- [EXERCISE DETAILS]:
Check every line below for the word "from" and give only the number of lines where it appears.

- [STUDY MATERIAL]:
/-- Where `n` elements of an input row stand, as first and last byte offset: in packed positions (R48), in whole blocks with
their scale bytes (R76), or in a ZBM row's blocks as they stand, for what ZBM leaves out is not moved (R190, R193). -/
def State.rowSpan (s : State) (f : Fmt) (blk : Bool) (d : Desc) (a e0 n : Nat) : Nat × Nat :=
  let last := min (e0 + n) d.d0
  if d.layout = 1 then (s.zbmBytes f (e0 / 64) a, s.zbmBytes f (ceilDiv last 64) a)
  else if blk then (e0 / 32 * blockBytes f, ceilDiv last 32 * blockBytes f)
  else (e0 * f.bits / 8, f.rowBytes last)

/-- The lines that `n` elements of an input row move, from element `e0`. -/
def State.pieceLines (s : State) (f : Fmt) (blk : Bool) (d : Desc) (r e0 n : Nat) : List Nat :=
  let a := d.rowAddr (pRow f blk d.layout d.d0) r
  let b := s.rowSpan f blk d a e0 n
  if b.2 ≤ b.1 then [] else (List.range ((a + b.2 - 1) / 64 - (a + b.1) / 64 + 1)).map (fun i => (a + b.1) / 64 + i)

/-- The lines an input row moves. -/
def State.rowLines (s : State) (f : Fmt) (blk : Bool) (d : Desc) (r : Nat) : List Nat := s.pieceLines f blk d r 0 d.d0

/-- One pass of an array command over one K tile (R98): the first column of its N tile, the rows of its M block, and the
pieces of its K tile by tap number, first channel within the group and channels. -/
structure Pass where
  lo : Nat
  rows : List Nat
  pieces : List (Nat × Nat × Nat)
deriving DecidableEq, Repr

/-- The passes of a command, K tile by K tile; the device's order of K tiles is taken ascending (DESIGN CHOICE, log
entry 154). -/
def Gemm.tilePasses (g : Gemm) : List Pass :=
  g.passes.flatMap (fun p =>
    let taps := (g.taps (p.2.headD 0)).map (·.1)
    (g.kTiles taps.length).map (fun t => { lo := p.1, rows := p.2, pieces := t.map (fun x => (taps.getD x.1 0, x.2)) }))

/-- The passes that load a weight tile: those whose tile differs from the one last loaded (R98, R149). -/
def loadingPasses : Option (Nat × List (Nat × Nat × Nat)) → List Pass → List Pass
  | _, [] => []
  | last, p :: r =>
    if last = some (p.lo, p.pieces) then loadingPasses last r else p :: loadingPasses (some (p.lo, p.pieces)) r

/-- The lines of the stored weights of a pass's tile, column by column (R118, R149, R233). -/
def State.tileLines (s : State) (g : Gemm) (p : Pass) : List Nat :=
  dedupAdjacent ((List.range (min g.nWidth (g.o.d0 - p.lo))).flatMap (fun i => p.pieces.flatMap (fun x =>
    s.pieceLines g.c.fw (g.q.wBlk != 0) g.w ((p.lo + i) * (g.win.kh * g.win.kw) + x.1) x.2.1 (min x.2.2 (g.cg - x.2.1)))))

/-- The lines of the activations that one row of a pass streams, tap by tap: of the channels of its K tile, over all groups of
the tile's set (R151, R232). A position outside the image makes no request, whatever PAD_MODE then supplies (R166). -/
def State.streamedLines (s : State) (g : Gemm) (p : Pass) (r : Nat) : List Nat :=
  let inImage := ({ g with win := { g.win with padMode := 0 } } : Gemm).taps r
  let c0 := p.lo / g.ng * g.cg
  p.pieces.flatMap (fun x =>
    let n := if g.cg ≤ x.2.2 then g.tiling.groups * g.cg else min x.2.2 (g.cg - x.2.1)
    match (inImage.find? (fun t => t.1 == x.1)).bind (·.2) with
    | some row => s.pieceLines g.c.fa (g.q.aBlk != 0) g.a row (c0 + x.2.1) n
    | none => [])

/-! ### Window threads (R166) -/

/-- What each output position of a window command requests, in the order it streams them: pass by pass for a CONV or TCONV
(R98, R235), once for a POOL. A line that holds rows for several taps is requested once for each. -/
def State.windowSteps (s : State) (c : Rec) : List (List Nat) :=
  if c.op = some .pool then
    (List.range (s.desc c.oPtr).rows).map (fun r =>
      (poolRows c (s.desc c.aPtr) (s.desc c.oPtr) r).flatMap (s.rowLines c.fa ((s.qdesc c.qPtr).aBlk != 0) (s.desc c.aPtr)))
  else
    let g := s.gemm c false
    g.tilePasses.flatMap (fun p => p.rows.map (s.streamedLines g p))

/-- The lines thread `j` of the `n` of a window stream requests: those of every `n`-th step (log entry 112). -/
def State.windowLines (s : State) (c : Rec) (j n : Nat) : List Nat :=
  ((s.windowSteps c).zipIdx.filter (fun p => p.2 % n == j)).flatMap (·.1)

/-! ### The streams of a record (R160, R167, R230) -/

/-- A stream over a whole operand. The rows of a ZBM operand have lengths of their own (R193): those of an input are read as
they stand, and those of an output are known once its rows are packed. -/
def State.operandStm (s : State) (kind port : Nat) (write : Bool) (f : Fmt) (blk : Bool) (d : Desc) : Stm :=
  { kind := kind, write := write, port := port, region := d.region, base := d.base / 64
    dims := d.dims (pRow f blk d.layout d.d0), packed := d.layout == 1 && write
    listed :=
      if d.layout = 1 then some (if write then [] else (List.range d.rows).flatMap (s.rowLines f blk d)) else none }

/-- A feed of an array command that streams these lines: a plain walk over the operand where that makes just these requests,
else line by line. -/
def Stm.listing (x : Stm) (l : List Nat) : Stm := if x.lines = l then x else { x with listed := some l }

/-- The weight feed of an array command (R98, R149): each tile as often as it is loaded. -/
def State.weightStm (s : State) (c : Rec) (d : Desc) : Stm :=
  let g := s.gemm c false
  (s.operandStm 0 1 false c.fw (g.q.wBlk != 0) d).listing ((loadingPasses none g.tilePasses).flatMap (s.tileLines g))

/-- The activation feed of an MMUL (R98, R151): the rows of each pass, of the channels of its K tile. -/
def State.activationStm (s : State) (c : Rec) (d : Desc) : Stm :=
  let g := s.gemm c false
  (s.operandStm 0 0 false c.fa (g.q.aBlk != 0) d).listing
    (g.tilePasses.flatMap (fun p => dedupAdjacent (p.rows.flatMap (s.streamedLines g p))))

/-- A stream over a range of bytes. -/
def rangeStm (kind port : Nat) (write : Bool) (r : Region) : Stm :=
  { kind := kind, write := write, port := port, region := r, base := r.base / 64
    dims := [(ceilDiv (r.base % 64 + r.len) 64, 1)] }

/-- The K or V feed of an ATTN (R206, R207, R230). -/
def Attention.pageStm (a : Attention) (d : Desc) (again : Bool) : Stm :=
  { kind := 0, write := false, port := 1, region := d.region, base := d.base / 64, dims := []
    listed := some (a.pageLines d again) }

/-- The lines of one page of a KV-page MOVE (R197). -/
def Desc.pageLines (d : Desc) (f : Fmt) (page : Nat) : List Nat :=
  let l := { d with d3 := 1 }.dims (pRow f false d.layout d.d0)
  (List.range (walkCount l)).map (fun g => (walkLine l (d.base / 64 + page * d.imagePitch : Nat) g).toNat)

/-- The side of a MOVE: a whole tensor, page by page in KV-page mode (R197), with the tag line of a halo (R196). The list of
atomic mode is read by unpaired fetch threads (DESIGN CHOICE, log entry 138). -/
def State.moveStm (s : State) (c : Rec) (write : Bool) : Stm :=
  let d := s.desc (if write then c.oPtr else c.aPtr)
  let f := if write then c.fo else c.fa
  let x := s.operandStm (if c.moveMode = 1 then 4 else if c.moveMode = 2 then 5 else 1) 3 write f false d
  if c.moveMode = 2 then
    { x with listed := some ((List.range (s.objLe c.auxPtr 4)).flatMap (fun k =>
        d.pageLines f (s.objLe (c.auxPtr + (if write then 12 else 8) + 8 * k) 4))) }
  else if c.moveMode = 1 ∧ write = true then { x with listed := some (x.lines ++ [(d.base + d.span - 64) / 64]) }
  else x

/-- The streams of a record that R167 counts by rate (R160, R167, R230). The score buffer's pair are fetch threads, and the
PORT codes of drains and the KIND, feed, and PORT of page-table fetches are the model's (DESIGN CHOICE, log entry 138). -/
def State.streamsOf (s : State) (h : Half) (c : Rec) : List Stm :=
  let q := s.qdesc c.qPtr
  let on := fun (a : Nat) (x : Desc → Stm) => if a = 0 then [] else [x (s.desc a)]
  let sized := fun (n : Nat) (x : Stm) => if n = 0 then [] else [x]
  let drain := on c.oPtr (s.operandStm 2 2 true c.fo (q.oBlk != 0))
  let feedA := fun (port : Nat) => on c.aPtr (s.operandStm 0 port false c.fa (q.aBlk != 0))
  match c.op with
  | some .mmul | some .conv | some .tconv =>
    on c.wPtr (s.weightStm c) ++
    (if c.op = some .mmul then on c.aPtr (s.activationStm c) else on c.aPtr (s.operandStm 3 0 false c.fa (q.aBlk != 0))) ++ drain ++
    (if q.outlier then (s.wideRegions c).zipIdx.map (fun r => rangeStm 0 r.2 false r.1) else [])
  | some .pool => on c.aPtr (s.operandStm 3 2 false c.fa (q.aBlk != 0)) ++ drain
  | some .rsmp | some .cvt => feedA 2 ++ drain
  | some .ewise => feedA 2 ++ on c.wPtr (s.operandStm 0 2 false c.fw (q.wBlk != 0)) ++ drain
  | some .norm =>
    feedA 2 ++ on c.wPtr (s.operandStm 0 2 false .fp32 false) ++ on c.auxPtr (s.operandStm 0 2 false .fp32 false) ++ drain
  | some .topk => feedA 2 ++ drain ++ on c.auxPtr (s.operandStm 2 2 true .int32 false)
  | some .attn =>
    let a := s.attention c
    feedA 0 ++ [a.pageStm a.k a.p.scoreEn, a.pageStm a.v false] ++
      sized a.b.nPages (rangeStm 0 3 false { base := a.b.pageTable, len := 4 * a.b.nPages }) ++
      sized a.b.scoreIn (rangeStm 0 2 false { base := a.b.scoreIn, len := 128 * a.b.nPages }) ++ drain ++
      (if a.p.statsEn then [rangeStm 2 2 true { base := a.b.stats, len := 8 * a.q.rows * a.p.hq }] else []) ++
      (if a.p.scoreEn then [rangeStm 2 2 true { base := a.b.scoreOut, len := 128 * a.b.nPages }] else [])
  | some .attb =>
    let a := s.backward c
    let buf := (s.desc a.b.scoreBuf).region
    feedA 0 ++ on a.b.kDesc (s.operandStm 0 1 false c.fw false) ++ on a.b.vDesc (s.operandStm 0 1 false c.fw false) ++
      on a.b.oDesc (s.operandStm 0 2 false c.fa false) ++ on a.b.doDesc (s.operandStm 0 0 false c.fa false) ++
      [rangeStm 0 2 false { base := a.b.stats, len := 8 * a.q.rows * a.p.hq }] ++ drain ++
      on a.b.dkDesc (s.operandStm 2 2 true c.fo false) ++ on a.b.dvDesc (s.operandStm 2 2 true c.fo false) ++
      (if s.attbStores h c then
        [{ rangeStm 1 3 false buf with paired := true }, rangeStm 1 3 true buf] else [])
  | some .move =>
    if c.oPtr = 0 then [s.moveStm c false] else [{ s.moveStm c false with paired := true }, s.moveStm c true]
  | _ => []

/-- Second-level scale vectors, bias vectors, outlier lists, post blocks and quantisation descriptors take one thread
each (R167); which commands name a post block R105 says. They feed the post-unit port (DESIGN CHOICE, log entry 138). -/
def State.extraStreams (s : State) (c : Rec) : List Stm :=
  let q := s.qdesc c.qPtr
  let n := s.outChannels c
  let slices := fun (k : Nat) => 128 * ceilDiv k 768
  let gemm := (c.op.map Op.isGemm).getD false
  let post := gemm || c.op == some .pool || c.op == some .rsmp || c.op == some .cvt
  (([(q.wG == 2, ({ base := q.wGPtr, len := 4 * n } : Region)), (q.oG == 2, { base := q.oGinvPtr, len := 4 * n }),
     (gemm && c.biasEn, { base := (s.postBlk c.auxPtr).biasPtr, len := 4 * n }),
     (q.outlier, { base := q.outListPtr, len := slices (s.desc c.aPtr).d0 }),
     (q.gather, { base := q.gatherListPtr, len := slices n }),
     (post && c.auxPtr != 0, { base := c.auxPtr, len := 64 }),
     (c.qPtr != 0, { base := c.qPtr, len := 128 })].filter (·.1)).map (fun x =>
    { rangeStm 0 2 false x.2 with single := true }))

- [YOUR RESPONSE]:
2